That is: in XQF "type variables" are used for three different purposes:

(a.1) element declarations:

type Bib = bib[book[]]

(a.2) complex type definitions

(which may recurse)

type Part = Complex | Simple

(a.3) model groups

type Book = book[]{1,*}
(which may not recurse)

(b) how can we reflect the component-model of XML Schema?

Section 3 in XSF goes a long way in the right direction;
Moreover, Section 8 in the latest version of XSF/ May 1
(http://www.w3.org/XML/Group/xmlschema-current/formalization/formaldesc.html
)
describes a mapping from XML Schema components to XSF-sorts.
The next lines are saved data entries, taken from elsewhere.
-- ==== Sys2Proof/Laws/Registers.lean ====
section
/-! SUPPORT. Writing registers: what a masked write, a unit and a block of units reach and hold afterwards. -/
namespace Sys2Proof.Machine

/-- One lane of a register after a masked write. -/
theorem mergeLanes_get (o : Option Lanes) (act : Word) (v : Nat → Word) (t : Nat) (h : t < 32) :
    ((mergeLanes o act v)[t]?).join = if bit act t then some (v t) else (o.bind fun l => (l[t]?).join) := by
  unfold mergeLanes
  simp only [List.getElem?_map, List.getElem?_range h, Option.map_some, Option.join_some]
  cases o <;> simp

/-- The register that a masked write names. -/
theorem setReg_lane_same (w : Wave) (lvl i : Nat) (act : Word) (v : Nat → Word) (t : Nat) (h : t < 32) :
    (w.setReg lvl i act v).lane lvl i t = if bit act t then some (v t) else w.lane lvl i t := by
  unfold Wave.lane Wave.setReg Wave.file
  split <;> simp only [tget_tset_same, Option.bind_some, mergeLanes_get _ _ _ _ h]

/-- Every other register after a masked write. -/
theorem setReg_lane_ne (w : Wave) (lvl i lvl' j : Nat) (act : Word) (v : Nat → Word) (t : Nat) (hl : lvl < 3) (hl' : lvl' < 3)
    (h : (lvl', j) ≠ (lvl, i)) : (w.setReg lvl i act v).lane lvl' j t = w.lane lvl' j t := by
  have h3 : lvl = 0 ∨ lvl = 1 ∨ lvl = 2 := by omega
  have h3' : lvl' = 0 ∨ lvl' = 1 ∨ lvl' = 2 := by omega
  unfold Wave.lane Wave.setReg Wave.file
  rcases h3 with rfl|rfl|rfl <;> rcases h3' with rfl|rfl|rfl <;> simp only [] <;> try rfl
  all_goals rw [tget_tset_ne]; simpa using h

/-- A masked write touches the register files alone. -/
theorem setReg_rest (w : Wave) (lvl i : Nat) (act : Word) (v : Nat → Word) :
    ∃ n k f, w.setReg lvl i act v = { w with near := n, wick := k, far := f } := by
  unfold Wave.setReg
  split <;> exact ⟨_, _, _, rfl⟩

/-- Only registers of a list have changed, in the threads of a mask. -/
structure Wrote (dsts : List RegRef) (act : Word) (w w' : Wave) : Prop where
  rest : w' = { w with near := w'.near, wick := w'.wick, far := w'.far }
  other : ∀ lvl i t, lvl < 3 → (lvl, i) ∉ dsts → w'.lane lvl i t = w.lane lvl i t
  lanes : ∀ lvl i t, lvl < 3 → t < 32 → bit act t = false → w'.lane lvl i t = w.lane lvl i t

theorem Wrote.refl (dsts act w) : Wrote dsts act w w := ⟨rfl, fun _ _ _ _ _ => rfl, fun _ _ _ _ _ _ => rfl⟩
theorem Wrote.trans {dsts act a b c} (h : Wrote dsts act a b) (g : Wrote dsts act b c) : Wrote dsts act a c := by
  refine ⟨?_, fun l i t hl hn => (g.other l i t hl hn).trans (h.other l i t hl hn), fun l i t hl ht hb => (g.lanes l i t hl ht hb).trans (h.lanes l i t hl ht hb)⟩
  rw [g.rest, h.rest]
theorem Wrote.setReg {dsts act} (w : Wave) (lvl i : Nat) (v) (hl : lvl < 3) (hm : (lvl, i) ∈ dsts) : Wrote dsts act w (w.setReg lvl i act v) := by
  refine ⟨?_, ?_, ?_⟩
  · obtain ⟨n, k, f, h⟩ := setReg_rest w lvl i act v
    rw [h]
  · intro l j t hl' hn
    apply setReg_lane_ne _ _ _ _ _ _ _ _ hl hl'
    rintro h; rw [h] at hn; exact hn hm
  · intro l j t hl' ht hb
    by_cases h : (l, j) = (lvl, i)
    · simp only [Prod.mk.injEq] at h
      rw [h.1, h.2, setReg_lane_same _ _ _ _ _ _ ht, hb]; rfl
    · exact setReg_lane_ne _ _ _ _ _ _ _ _ hl hl' h
theorem Wrote.mono {d1 d2 act w w'} (h : Wrote d1 act w w') (hs : ∀ x ∈ d1, x ∈ d2) : Wrote d2 act w w' :=
  ⟨h.rest, fun l i t hl hn => h.other l i t hl (fun hh => hn (hs _ hh)), h.lanes⟩

/-- Writes one after another, each within the list. -/
theorem foldl_wrote {β : Type} {dsts act} (l : List β) (g : Wave → β → Wave) (hg : ∀ w b, b ∈ l → Wrote dsts act w (g w b)) (w : Wave) :
   Wrote dsts act w (l.foldl g w) := by
  induction l generalizing w with
  | nil => exact Wrote.refl _ _ _
  | cons x l ih =>
    exact (hg w x (by simp)).trans (ih (fun w b hb => hg w b (by simp [hb])) _)

/-- One unit of a destination block: what the write reaches (R190). -/
theorem writeUnit_wrote (w : Wave) (fmt : Nat) (d : Dst) (off : Nat) (act : Word) (v : Nat → DWord) (hl : d.lvl.toNat < 3) :
   Wrote ((d.lvl.toNat, d.idx.toNat + off) :: if fmt = 1 then [(d.lvl.toNat, d.idx.toNat + off + 1)] else []) act w (w.writeUnit fmt d off act v) := by
  unfold Wave.writeUnit
  dsimp only
  split_ifs with h
  · refine (Wrote.setReg _ _ _ _ hl ?_).trans (Wrote.setReg _ _ _ _ hl ?_) <;> simp
  · exact Wrote.setReg _ _ _ _ hl (by simp)

/-- The first register of a unit that was written. -/
theorem writeUnit_lo (w : Wave) (fmt : Nat) (d : Dst) (off : Nat) (act : Word) (v : Nat → DWord) (hl : d.lvl.toNat < 3) (t) (ht : t < 32) (hb : bit act t = true) :
   (w.writeUnit fmt d off act v).lane d.lvl.toNat (d.idx.toNat + off) t = some ((v t).truncate 32) := by
  unfold Wave.writeUnit
  dsimp only
  split_ifs with h
  · rw [setReg_lane_ne _ _ _ _ _ _ _ _ hl hl (by simp), setReg_lane_same _ _ _ _ _ _ ht, hb]; rfl
  · rw [setReg_lane_same _ _ _ _ _ _ ht, hb]; rfl
/-- The second register of a 64-bit unit that was written (R190). -/
theorem writeUnit_hi (w : Wave) (d : Dst) (off : Nat) (act : Word) (v : Nat → DWord) (t) (ht : t < 32) (hb : bit act t = true) :
   (w.writeUnit 1 d off act v).lane d.lvl.toNat (d.idx.toNat + off + 1) t = some (((v t) >>> 32).truncate 32) := by
  unfold Wave.writeUnit
  dsimp only
  rw [if_pos rfl, setReg_lane_same _ _ _ _ _ _ ht, hb]; rfl

/-- The registers of a unit. -/
def unitRefs (fmt : Nat) (d : Dst) (off : Nat) : List RegRef := (d.lvl.toNat, d.idx.toNat + off) :: if fmt = 1 then [(d.lvl.toNat, d.idx.toNat + off + 1)] else []

/-- All the units of a block: what the writes reach. -/
theorem units_wrote (fmt : Nat) (d : Dst) (act : Word) (v : Nat → Nat → DWord) (hl : d.lvl.toNat < 3) (l : List Nat) (dsts)
   (hd : ∀ off ∈ l, ∀ x ∈ unitRefs fmt d off, x ∈ dsts) (w : Wave) :
   Wrote dsts act w (l.foldl (fun w off => w.writeUnit fmt d off act (fun t => v t off)) w) := by
  apply foldl_wrote
  intro w off hm
  exact (writeUnit_wrote w fmt d off act _ hl).mono (hd off hm)

/-- Each unit of a block that was written holds its own value. -/
theorem units_val (fmt : Nat) (d : Dst) (act : Word) (v : Nat → Nat → DWord) (hl : d.lvl.toNat < 3) (l : List Nat)
   (hp : l.Pairwise fun a b => ∀ x ∈ unitRefs fmt d a, x ∉ unitRefs fmt d b) (w : Wave) (off n : Nat) (hm : off ∈ l) (hn : n < 32) (hb : bit act n = true) :
   let w' := l.foldl (fun w off => w.writeUnit fmt d off act (fun t => v t off)) w
   w'.lane d.lvl.toNat (d.idx.toNat + off) n = some ((v n off).truncate 32) ∧
   (fmt = 1 → w'.lane d.lvl.toNat (d.idx.toNat + off + 1) n = some (((v n off) >>> 32).truncate 32)) := by
  induction l generalizing w with
  | nil => simp at hm
  | cons a l ih =>
    rw [List.pairwise_cons] at hp
    dsimp only [List.foldl_cons]
    rcases List.mem_cons.1 hm with rfl | hm'
    · have hr := units_wrote fmt d act v hl l (l.flatMap (unitRefs fmt d)) (fun o ho x hx => List.mem_flatMap.2 ⟨o, ho, hx⟩) (w.writeUnit fmt d off act (fun t => v t off))
      have hno : ∀ x ∈ unitRefs fmt d off, x ∉ l.flatMap (unitRefs fmt d) := by
        intro x hx hh
        obtain ⟨o, ho, hxo⟩ := List.mem_flatMap.1 hh
        exact hp.1 o ho x hx hxo
      constructor
      · rw [hr.other _ _ _ hl (hno _ (by simp [unitRefs]))]
        exact writeUnit_lo _ _ _ _ _ _ hl _ hn hb
      · rintro rfl
        rw [hr.other _ _ _ hl (hno _ (by simp [unitRefs]))]
        exact writeUnit_hi _ _ _ _ _ _ hn hb
    · exact ih hp.2 _ hm'

/-- Flags raised after writes that reach registers alone (R239). -/
theorem raise_kept (w w' : Wave) (dsts act fl) (hw : Wrote dsts act w w') : 
   (w'.raise fl) = { w with
    near := w'.near, wick := w'.wick, far := w'.far, queue := w.queue.map (QEntry.later fl)
    st := { w.st with fpstat := w.st.fpstat ||| fl } } := by
  rw [hw.rest]; rfl

/-- The values and the flags of a block, apart. -/
theorem elementwise_fold (w : Wave) (fmt : Nat) (d : Dst) (act : Word) (val : Nat → Nat → DWord × FFlags) (l : List Nat) (a : FFlags):
   l.foldl (fun acc off =>
      (acc.1.writeUnit fmt d off act (fun t => (val t off).1), acc.2 ||| joinFlags act (fun t => (val t off).2))) (w, a) =
   (l.foldl (fun w off => w.writeUnit fmt d off act (fun t => (val t off).1)) w, l.foldl (fun a off => a ||| joinFlags act fun t => (val t off).2) a) := by
  induction l generalizing w a with
  | nil => rfl
  | cons x l ih => simp only [List.foldl_cons]; exact ih _ _

/-- The units of a block share no register. -/
theorem unitOffs_pair (fmt : Nat) (d : Dst) : (unitOffs fmt d).Pairwise fun a b => ∀ x ∈ unitRefs fmt d a, x ∉ unitRefs fmt d b := by
  have hr : d.rows.toNat < 4 := d.rows.isLt
  have hc : d.cols.toNat < 4 := d.cols.isLt
  unfold unitOffs
  split_ifs with h
  · subst h
    have : ((List.range (d.rows.toNat + 1)).flatMap fun r => (List.range ((d.cols.toNat + 1) / 2)).map fun m => 4 * r + 2 * m).Pairwise fun a b => a + 1 < b := by
      generalize d.rows.toNat = r at *; generalize d.cols.toNat = c at *
      have h1 : r = 0 ∨ r = 1 ∨ r = 2 ∨ r = 3 := by omega
      have h2 : c = 0 ∨ c = 1 ∨ c = 2 ∨ c = 3 := by omega
      rcases h1 with rfl|rfl|rfl|rfl <;> rcases h2 with rfl|rfl|rfl|rfl <;> decide
    refine this.imp ?_
    intro a b hab x hx hx2
    simp [unitRefs] at hx hx2
    rcases hx with rfl|rfl <;> rcases hx2 with h|h <;> simp at h <;> omega
  · have : (blockOffs d).Pairwise fun a b => a < b := by
      unfold blockOffs
      generalize d.rows.toNat = r at *; generalize d.cols.toNat = c at *
      have h1 : r = 0 ∨ r = 1 ∨ r = 2 ∨ r = 3 := by omega
      have h2 : c = 0 ∨ c = 1 ∨ c = 2 ∨ c = 3 := by omega
      rcases h1 with rfl|rfl|rfl|rfl <;> rcases h2 with rfl|rfl|rfl|rfl <;> decide
    refine this.imp ?_
    intro a b hab x hx hx2
    simp [unitRefs, h] at hx hx2
    subst hx; simp at hx2; omega

end Sys2Proof.Machine
end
Thus it appears that by adopting XSF sorts (maybe modulo a few (coordinated)
syntactic adaptations) the XQF query type system can be
well aligned with with the XML Schema components.

(2) Type subsumption:

what is a suitable, comprehensive characterization of type subsumption
which takes into account:
(a) type names
(b) the type derivation hierarchy of XML Schema
(c) element substitution groups
(d) structural subsumption of model-groups and of elements with an
anonymous type as content.

The XML Query WG needs this to formalize subtype substitutability in
functions and the static semantics of explicit type declarations.
Currently, the XQF notion of subtype only takes into account (d),
and ignores (a),(b), and (c). Conversely, the XML Schema notion of
"subtype" only takes into account (a) through (c).

More formally, XQF's notion of subtype amounts to:

type1 subtypeOf type2
iff every instance valid for type1 is also valid for type2.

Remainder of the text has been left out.